*WORK REQUIRED*:
Every line of the entries below that includes "with" belongs in the answer, copied as written.

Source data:
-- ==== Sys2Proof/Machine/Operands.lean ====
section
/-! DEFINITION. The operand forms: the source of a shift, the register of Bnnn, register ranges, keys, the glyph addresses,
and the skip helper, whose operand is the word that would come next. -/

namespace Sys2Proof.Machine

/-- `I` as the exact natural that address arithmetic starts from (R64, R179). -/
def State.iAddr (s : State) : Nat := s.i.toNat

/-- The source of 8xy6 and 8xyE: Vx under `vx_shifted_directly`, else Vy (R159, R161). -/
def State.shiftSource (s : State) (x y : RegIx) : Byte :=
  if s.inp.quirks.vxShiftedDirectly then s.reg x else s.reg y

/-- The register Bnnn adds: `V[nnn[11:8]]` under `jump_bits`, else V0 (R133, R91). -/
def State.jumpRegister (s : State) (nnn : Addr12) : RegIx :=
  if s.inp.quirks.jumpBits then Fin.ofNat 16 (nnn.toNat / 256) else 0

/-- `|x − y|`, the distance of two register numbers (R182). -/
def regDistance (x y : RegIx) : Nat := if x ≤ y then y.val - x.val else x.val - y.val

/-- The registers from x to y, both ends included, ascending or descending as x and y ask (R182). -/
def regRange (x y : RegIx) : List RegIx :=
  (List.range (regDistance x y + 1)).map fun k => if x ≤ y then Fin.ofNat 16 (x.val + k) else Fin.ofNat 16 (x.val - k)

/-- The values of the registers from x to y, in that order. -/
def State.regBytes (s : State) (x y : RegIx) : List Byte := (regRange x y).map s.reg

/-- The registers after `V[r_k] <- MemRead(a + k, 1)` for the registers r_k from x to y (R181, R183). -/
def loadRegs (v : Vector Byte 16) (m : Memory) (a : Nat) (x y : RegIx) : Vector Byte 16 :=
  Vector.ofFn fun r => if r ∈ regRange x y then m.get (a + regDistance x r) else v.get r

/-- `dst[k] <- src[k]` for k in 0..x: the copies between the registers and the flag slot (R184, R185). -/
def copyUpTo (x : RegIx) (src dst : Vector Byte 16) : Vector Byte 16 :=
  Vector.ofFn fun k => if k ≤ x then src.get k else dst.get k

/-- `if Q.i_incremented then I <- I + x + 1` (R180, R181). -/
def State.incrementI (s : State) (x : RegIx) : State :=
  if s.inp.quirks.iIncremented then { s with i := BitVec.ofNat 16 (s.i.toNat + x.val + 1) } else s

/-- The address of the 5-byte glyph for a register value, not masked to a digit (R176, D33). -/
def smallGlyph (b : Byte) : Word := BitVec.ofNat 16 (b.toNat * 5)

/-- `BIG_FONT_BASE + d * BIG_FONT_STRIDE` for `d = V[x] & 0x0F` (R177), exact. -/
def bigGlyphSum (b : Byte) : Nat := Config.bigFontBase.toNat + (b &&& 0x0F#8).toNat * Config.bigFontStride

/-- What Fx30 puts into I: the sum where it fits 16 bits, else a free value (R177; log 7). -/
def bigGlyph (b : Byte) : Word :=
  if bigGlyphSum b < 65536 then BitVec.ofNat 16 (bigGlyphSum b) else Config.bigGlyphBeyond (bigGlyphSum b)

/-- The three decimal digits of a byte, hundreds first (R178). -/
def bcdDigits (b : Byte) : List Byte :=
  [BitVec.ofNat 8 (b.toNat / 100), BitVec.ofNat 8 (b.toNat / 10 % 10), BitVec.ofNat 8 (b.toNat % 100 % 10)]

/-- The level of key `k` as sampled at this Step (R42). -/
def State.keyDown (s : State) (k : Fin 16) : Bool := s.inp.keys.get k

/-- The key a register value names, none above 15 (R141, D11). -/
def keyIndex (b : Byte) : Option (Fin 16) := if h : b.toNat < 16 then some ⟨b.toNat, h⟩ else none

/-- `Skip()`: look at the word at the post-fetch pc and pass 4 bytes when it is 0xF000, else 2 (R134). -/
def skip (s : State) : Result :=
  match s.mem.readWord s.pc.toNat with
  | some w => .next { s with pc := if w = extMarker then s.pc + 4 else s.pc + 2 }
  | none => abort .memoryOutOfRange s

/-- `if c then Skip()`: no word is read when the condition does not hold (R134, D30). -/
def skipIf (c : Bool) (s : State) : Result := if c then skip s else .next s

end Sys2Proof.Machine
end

---

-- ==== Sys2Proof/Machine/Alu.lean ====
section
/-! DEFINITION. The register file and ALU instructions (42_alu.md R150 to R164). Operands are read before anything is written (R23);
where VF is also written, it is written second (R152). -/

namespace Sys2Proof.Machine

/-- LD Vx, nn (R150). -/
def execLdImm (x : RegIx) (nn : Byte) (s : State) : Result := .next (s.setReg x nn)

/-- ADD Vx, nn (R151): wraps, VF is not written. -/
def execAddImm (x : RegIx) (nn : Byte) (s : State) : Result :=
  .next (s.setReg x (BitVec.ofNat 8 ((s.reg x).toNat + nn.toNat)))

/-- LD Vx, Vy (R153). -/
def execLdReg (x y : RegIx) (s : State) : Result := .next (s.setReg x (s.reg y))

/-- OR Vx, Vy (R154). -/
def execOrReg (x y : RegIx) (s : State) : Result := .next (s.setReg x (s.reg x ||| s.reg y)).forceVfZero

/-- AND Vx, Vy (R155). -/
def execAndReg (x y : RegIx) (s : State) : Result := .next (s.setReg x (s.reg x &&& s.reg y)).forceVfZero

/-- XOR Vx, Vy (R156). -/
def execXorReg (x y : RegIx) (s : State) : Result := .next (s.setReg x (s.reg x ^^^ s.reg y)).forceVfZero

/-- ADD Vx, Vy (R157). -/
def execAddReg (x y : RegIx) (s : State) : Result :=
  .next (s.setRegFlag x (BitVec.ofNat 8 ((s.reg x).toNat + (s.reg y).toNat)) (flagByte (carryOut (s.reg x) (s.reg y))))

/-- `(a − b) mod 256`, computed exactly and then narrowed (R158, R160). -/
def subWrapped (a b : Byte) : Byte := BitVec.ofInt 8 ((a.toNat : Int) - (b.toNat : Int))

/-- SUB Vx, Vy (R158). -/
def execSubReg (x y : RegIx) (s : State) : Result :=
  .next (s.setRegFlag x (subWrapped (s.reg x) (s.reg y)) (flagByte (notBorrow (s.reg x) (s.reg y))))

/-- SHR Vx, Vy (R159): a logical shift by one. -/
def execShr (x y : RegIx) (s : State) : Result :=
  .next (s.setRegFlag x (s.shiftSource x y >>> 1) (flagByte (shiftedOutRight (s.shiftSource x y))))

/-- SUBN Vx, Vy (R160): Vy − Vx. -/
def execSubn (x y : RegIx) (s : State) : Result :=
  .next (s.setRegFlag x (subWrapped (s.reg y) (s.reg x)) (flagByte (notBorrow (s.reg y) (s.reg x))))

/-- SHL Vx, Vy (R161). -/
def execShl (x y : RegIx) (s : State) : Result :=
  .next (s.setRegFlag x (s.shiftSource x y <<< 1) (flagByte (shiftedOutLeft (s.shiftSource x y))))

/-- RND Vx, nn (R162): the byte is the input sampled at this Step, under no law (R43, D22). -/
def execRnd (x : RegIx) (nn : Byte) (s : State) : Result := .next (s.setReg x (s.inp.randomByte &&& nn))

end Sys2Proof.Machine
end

*YOUR SOLUTION*:
  if s.inp.quirks.iIncremented then { s with i := BitVec.ofNat 16 (s.i.toNat + x.val + 1) } else s
  match s.mem.readWord s.pc.toNat with
  | some w => .next { s with pc := if w = extMarker then s.pc + 4 else s.pc + 2 }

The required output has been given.